Input data:
-- ==== Sys2Proof/Machine/VectorRows.lean ====
section
/-! DEFINITION. Thatch instructions of the Course engines (05 R143 to R157): each row's meaning, over the operations it shares. -/

namespace Sys2Proof.Machine

open Sys2Proof


/-- VADD (R143): Vector add. -/
def execVadd (e : Fin 8) (dst a b : BitVec 5) (p : Option (BitVec 3)) (s : State) : Host.Outcome State Fault Refusal :=
  .next (s.chip fun m => vec2 m e 0x80 dst a b (predMod p) fun x y => x + y)

/-- VSUB (R143): Vector subtract. -/
def execVsub (e : Fin 8) (dst a b : BitVec 5) (p : Option (BitVec 3)) (s : State) : Host.Outcome State Fault Refusal :=
  .next (s.chip fun m => vec2 m e 0x81 dst a b (predMod p) fun x y => x - y)

/-- VADDS (R143): Vector signed saturated add. -/
def execVadds (e : Fin 8) (dst a b : BitVec 5) (p : Option (BitVec 3)) (s : State) : Host.Outcome State Fault Refusal :=
  .next (s.chip fun m => vec3 m e 0x82 dst a b (predMod p) fun _ x y => satSigned (x.toInt + y.toInt))

/-- VADDUS (R143): Vector unsigned saturated add. -/
def execVaddus (e : Fin 8) (dst a b : BitVec 5) (p : Option (BitVec 3))
    (s : State) : Host.Outcome State Fault Refusal :=
  .next (s.chip fun m => vec3 m e 0x83 dst a b (predMod p) fun _ x y => satUnsigned ((x.toNat : Int) + y.toNat))

/-- VSUBUS (R143): Vector unsigned saturated subtract. -/
def execVsubus (e : Fin 8) (dst a b : BitVec 5) (p : Option (BitVec 3))
    (s : State) : Host.Outcome State Fault Refusal :=
  .next (s.chip fun m => vec3 m e 0x84 dst a b (predMod p) fun _ x y => satUnsigned ((x.toNat : Int) - y.toNat))

/-- VFMUL (R144): Vector signed fixed-point multiply. -/
def execVfmul (e : Fin 8) (dst a b n : BitVec 5) (p : Option (BitVec 3))
    (s : State) : Host.Outcome State Fault Refusal :=
  .next (s.chip fun m => vec3 m e 0x85 dst a b (shiftMod n p) fun _ x y => vfmul (shiftMod n p) x y)

/-- VFMULU (R144): Vector unsigned fixed-point multiply. -/
def execVfmulu (e : Fin 8) (dst a b n : BitVec 5) (p : Option (BitVec 3))
    (s : State) : Host.Outcome State Fault Refusal :=
  .next (s.chip fun m => vec3 m e 0x86 dst a b (shiftMod n p) fun _ x y => vfmulu (shiftMod n p) x y)

/-- VFMAC (R144): Vector fixed-point multiply-accumulate. -/
def execVfmac (e : Fin 8) (dst a b n : BitVec 5) (p : Option (BitVec 3))
    (s : State) : Host.Outcome State Fault Refusal :=
  .next (s.chip fun m => vec3 m e 0x87 dst a b (shiftMod n p) fun z x y => vfmac (shiftMod n p) z x y)

/-- VMIN (R143): Vector signed minimum. -/
def execVmin (e : Fin 8) (dst a b : BitVec 5) (p : Option (BitVec 3)) (s : State) : Host.Outcome State Fault Refusal :=
  .next (s.chip fun m => vec2 m e 0x88 dst a b (predMod p) fun x y => sMin x y)

/-- VMAX (R143): Vector signed maximum. -/
def execVmax (e : Fin 8) (dst a b : BitVec 5) (p : Option (BitVec 3)) (s : State) : Host.Outcome State Fault Refusal :=
  .next (s.chip fun m => vec2 m e 0x89 dst a b (predMod p) fun x y => sMax x y)

/-- VMINU (R143): Vector unsigned minimum. -/
def execVminu (e : Fin 8) (dst a b : BitVec 5) (p : Option (BitVec 3)) (s : State) : Host.Outcome State Fault Refusal :=
  .next (s.chip fun m => vec2 m e 0x8A dst a b (predMod p) fun x y => uMin x y)

/-- VMAXU (R143): Vector unsigned maximum. -/
def execVmaxu (e : Fin 8) (dst a b : BitVec 5) (p : Option (BitVec 3)) (s : State) : Host.Outcome State Fault Refusal :=
  .next (s.chip fun m => vec2 m e 0x8B dst a b (predMod p) fun x y => uMax x y)

/-- VAND (R143): Vector bitwise and. -/
def execVand (e : Fin 8) (dst a b : BitVec 5) (p : Option (BitVec 3)) (s : State) : Host.Outcome State Fault Refusal :=
  .next (s.chip fun m => vec2 m e 0x8C dst a b (predMod p) fun x y => x &&& y)

/-- VOR (R143): Vector bitwise or. -/
def execVor (e : Fin 8) (dst a b : BitVec 5) (p : Option (BitVec 3)) (s : State) : Host.Outcome State Fault Refusal :=
  .next (s.chip fun m => vec2 m e 0x8D dst a b (predMod p) fun x y => x ||| y)

/-- VXOR (R143): Vector bitwise exclusive or. -/
def execVxor (e : Fin 8) (dst a b : BitVec 5) (p : Option (BitVec 3)) (s : State) : Host.Outcome State Fault Refusal :=
  .next (s.chip fun m => vec2 m e 0x8E dst a b (predMod p) fun x y => x ^^^ y)

/-- VCLU (R143): Vector clamp to 0 to 1.0. -/
def execVclu (e : Fin 8) (dst a : BitVec 5) (p : Option (BitVec 3)) (s : State) : Host.Outcome State Fault Refusal :=
  .next (s.chip fun m => vec3 m e 0x8F dst a 0 (predMod p) fun _ x _ => unit16 x)

/-- VSHLI (R143): Vector shift left by an immediate. -/
def execVshli (e : Fin 8) (dst a n : BitVec 5) (s : State) : Host.Outcome State Fault Refusal :=
  .next (s.chip fun m => vecI m e 0x90 dst a (n.setWidth 14) fun x n => x <<< n)

/-- VSHRI (R143): Vector logical shift right by an immediate. -/
def execVshri (e : Fin 8) (dst a n : BitVec 5) (s : State) : Host.Outcome State Fault Refusal :=
  .next (s.chip fun m => vecI m e 0x91 dst a (n.setWidth 14) fun x n => x >>> n)

/-- VSARI (R143): Vector arithmetic shift right by an immediate. -/
def execVsari (e : Fin 8) (dst a n : BitVec 5) (s : State) : Host.Outcome State Fault Refusal :=
  .next (s.chip fun m => vecI m e 0x92 dst a (n.setWidth 14) fun x n => x.sshiftRight n)

/-- VLI (R143): Vector load of an immediate into every lane. -/
def execVli (e : Fin 8) (dst : BitVec 5) (imm : BitVec 19) (s : State) : Host.Outcome State Fault Refusal :=
  .next (s.chip fun m =>
    issueEng m e (encL 0x93 dst imm) (rowCycles 0x93) fun g => g.vput dst (Vector.replicate 16 (sx imm)))

/-- VSPLAT (R143): Broadcast a scalar to every lane. -/
def execVsplat (e : Fin 8) (dst a : BitVec 5) (p : Option (BitVec 3)) (s : State) : Host.Outcome State Fault Refusal :=
  .next (s.chip fun m =>
    issueEng m e (encR 0x94 dst a 0 (predMod p)) (rowCycles 0x94) fun g => g.write dst (g.lanes (predMod p)) fun _ =>
      (g.core.get a, false))

/-- VGET (R143): Read one lane into a scalar. -/
def execVget (e : Fin 8) (dst a : BitVec 5) (lane : Fin 16) (s : State) : Host.Outcome State Fault Refusal :=
  .next (s.chip fun m =>
    issueEng m e (encR 0x95 dst a 0 (BitVec.ofNat 9 lane.val)) (rowCycles 0x95) fun g => g.onCore fun x => x.put dst
      (g.vget a)[lane])

/-- VSET (R143): Write a scalar into one lane. -/
def execVset (e : Fin 8) (dst a : BitVec 5) (lane : Fin 16) (s : State) : Host.Outcome State Fault Refusal :=
  .next (s.chip fun m =>
    issueEng m e (encR 0x96 dst a 0 (BitVec.ofNat 9 lane.val)) (rowCycles 0x96) fun g => g.vput dst ((g.vget dst).set
      lane (g.core.get a)))

/-- VSEL (R143): Select per lane by a predicate. -/
def execVsel (e : Fin 8) (dst a b : BitVec 5) (p : BitVec 3) (s : State) : Host.Outcome State Fault Refusal :=
  .next (s.chip fun m =>
    issueEng m e (encR 0x97 dst a b (p.setWidth 9)) (rowCycles 0x97) fun g => g.vput dst (Vector.ofFn fun k => if
      (g.pget p.toNat).getLsbD k.val then (g.vget a)[k] else (g.vget b)[k]))

/-- VCMPEQ (R143): Vector compare equal into a predicate. -/
def execVcmpeq (e : Fin 8) (dst a b : BitVec 5) (s : State) : Host.Outcome State Fault Refusal :=
  .next (s.chip fun m => vcmp m e 0x98 dst a b 0 fun x y => x == y)

/-- VCMPLT (R143): Vector compare less than, signed. -/
def execVcmplt (e : Fin 8) (dst a b : BitVec 5) (s : State) : Host.Outcome State Fault Refusal :=
  .next (s.chip fun m => vcmp m e 0x99 dst a b 0 fun x y => sLt x y)

/-- VCMPLTU (R143): Vector compare less than, unsigned. -/
def execVcmpltu (e : Fin 8) (dst a b : BitVec 5) (s : State) : Host.Outcome State Fault Refusal :=
  .next (s.chip fun m => vcmp m e 0x9A dst a b 0 fun x y => uLt x y)

/-- VCMPLE (R143): Vector compare less than or equal, signed. -/
def execVcmple (e : Fin 8) (dst a b : BitVec 5) (s : State) : Host.Outcome State Fault Refusal :=
  .next (s.chip fun m => vcmp m e 0x9B dst a b 0 fun x y => !sLt y x)

/-- PAND (R143): Predicate and. -/
def execPand (e : Fin 8) (dst a b : BitVec 5) (s : State) : Host.Outcome State Fault Refusal :=
  .next (s.chip fun m => pred2 m e 0x9C dst a b 0 fun x y => x &&& y)

/-- POR (R143): Predicate or. -/
def execPor (e : Fin 8) (dst a b : BitVec 5) (s : State) : Host.Outcome State Fault Refusal :=
  .next (s.chip fun m => pred2 m e 0x9D dst a b 0 fun x y => x ||| y)

/-- PXOR (R143): Predicate exclusive or. -/
def execPxor (e : Fin 8) (dst a b : BitVec 5) (s : State) : Host.Outcome State Fault Refusal :=
  .next (s.chip fun m => pred2 m e 0x9E dst a b 0 fun x y => x ^^^ y)

/-- PNOT (R143): Predicate not. -/
def execPnot (e : Fin 8) (dst a : BitVec 5) (s : State) : Host.Outcome State Fault Refusal :=
  .next (s.chip fun m => pred2 m e 0x9F dst a 0 0 fun x _ => ~~~x)

/-- PMOV (R143): Predicate from a scalar. -/
def execPmov (e : Fin 8) (dst a : BitVec 5) (s : State) : Host.Outcome State Fault Refusal :=
  .next (s.chip fun m =>
    issueEng m e (encR 0xA0 dst a 0 0) (rowCycles 0xA0) fun g => g.pput dst.toNat ((g.core.get a).setWidth 16))

/-- PGET (R143): Scalar from a predicate. -/
def execPget (e : Fin 8) (dst a : BitVec 5) (s : State) : Host.Outcome State Fault Refusal :=
  .next (s.chip fun m =>
    issueEng m e (encR 0xA1 dst a 0 0) (rowCycles 0xA1) fun g => g.onCore fun x => x.put dst (zx (g.pget a.toNat)))

/-- VPOS (R138): Load a lane attribute of the current vector. -/
def execVpos (e : Fin 8) (dst : BitVec 5) (item : BitVec 3) (s : State) : Host.Outcome State Fault Refusal :=
  .next (s.chip fun m => vposOp m e dst 0 (item.setWidth 14))

/-- VLD (R143): Vector load of 64 bytes. -/
def execVld (e : Fin 8) (dst a : BitVec 5) (imm : BitVec 14) (s : State) : Host.Outcome State Fault Refusal :=
  .next (s.chip fun m => vldOp m e dst a imm)

/-- VST (R143): Vector store of 64 bytes. -/
def execVst (e : Fin 8) (src a : BitVec 5) (imm : BitVec 14) (s : State) : Host.Outcome State Fault Refusal :=
  .next (s.chip fun m => vstOp m e src a imm)

/-- VLDS (R147): Source sample load into four vector registers. -/
def execVlds (e : Fin 8) (dst a b : BitVec 5) (binding : BitVec 2) (bilinear clamp : Bool)
    (s : State) : Host.Outcome State Fault Refusal :=
  .next (s.chip fun m => vldsOp m e dst a b (sampleMod binding bilinear clamp))

/-- VGATH (R153): Vector gather of 32-bit words. -/
def execVgath (e : Fin 8) (dst a b : BitVec 5) (s : State) : Host.Outcome State Fault Refusal :=
  .next (s.chip fun m => vgathOp m e dst a b 0)

/-- VMLD (R149): Load the colour-to-emitter matrix. -/
def execVmld (e : Fin 8) (a : BitVec 5) (imm : BitVec 14) (s : State) : Host.Outcome State Fault Refusal :=
  .next (s.chip fun m => vmldOp m e 0 a imm)

/-- VCMX (R149): Apply the colour-to-emitter matrix. -/
def execVcmx (e : Fin 8) (dst a : BitVec 5) (p : Option (BitVec 3)) (s : State) : Host.Outcome State Fault Refusal :=
  .next (s.chip fun m => vcmxOp m e dst a 0 (predMod p))

/-- VBLEND (R150): Blend into the patch accumulator. -/
def execVblend (e : Fin 8) (a b : BitVec 5) (mode : BitVec 3) (p : Option (BitVec 3))
    (s : State) : Host.Outcome State Fault Refusal :=
  .next (s.chip fun m => vblendOp m e 0 a b (shiftMod (mode.setWidth 5) p))

/-- VACCR (R143): Read the accumulator vector. -/
def execVaccr (e : Fin 8) (dst : BitVec 5) (s : State) : Host.Outcome State Fault Refusal :=
  .next (s.chip fun m => vaccrOp m e dst 0)

/-- VSTEP (R143): Advance VIDX. -/
def execVstep (e : Fin 8) (s : State) : Host.Outcome State Fault Refusal :=
  .next (s.chip fun m => issueEng m e (encL 0xAB 0 0) (rowCycles 0xAB) fun g => { g with vidx := g.vidx + 1 })

/-- VSETIDX (R143): Set VIDX from a scalar. -/
def execVsetidx (e : Fin 8) (a : BitVec 5) (s : State) : Host.Outcome State Fault Refusal :=
  .next (s.chip fun m =>
    issueEng m e (encI 0xAC 0 a 0) (rowCycles 0xAC) fun g => { g with vidx := (g.core.get a).setWidth 8 })

/-- VUNI (R151): Apply the uniformity gain. -/
def execVuni (e : Fin 8) (dst a b : BitVec 5) (s : State) : Host.Outcome State Fault Refusal :=
  .next (s.chip fun m => vuniOp m e dst a b 0)

/-- VLUT (R152): Interpolated table lookup. -/
def execVlut (e : Fin 8) (dst a b : BitVec 5) (s : State) : Host.Outcome State Fault Refusal :=
  .next (s.chip fun m => vlutOp m e dst a b 0)

/-- VQNT (R154): Quantise to the frame's depth. -/
def execVqnt (e : Fin 8) (dst a : BitVec 5) (s : State) : Host.Outcome State Fault Refusal :=
  .next (s.chip fun m => vqntOp m e dst a 0 0)

/-- VOUT (R155): Write patch output words. -/
def execVout (e : Fin 8) (a : BitVec 5) (s : State) : Host.Outcome State Fault Refusal :=
  .next (s.chip fun m => voutOp m e 0 a 0 0)

/-- PEND (R157): End the invocation; save the registers of a context with local store. -/
def execPend (e : Fin 8) (s : State) : Host.Outcome State Fault Refusal :=
  .next (s.chip fun m => pendOp m e (encL 0xB1 0 0))

end Sys2Proof.Machine
end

Brief: Nothing but the lines from the top of the records down to the line with "Vector subtract. -/" belongs in the answer; repeat them exactly.

Result of the exercise:
-- ==== Sys2Proof/Machine/VectorRows.lean ====
section
/-! DEFINITION. Thatch instructions of the Course engines (05 R143 to R157): each row's meaning, over the operations it shares. -/

namespace Sys2Proof.Machine

open Sys2Proof


/-- VADD (R143): Vector add. -/
def execVadd (e : Fin 8) (dst a b : BitVec 5) (p : Option (BitVec 3)) (s : State) : Host.Outcome State Fault Refusal :=
  .next (s.chip fun m => vec2 m e 0x80 dst a b (predMod p) fun x y => x + y)

/-- VSUB (R143): Vector subtract. -/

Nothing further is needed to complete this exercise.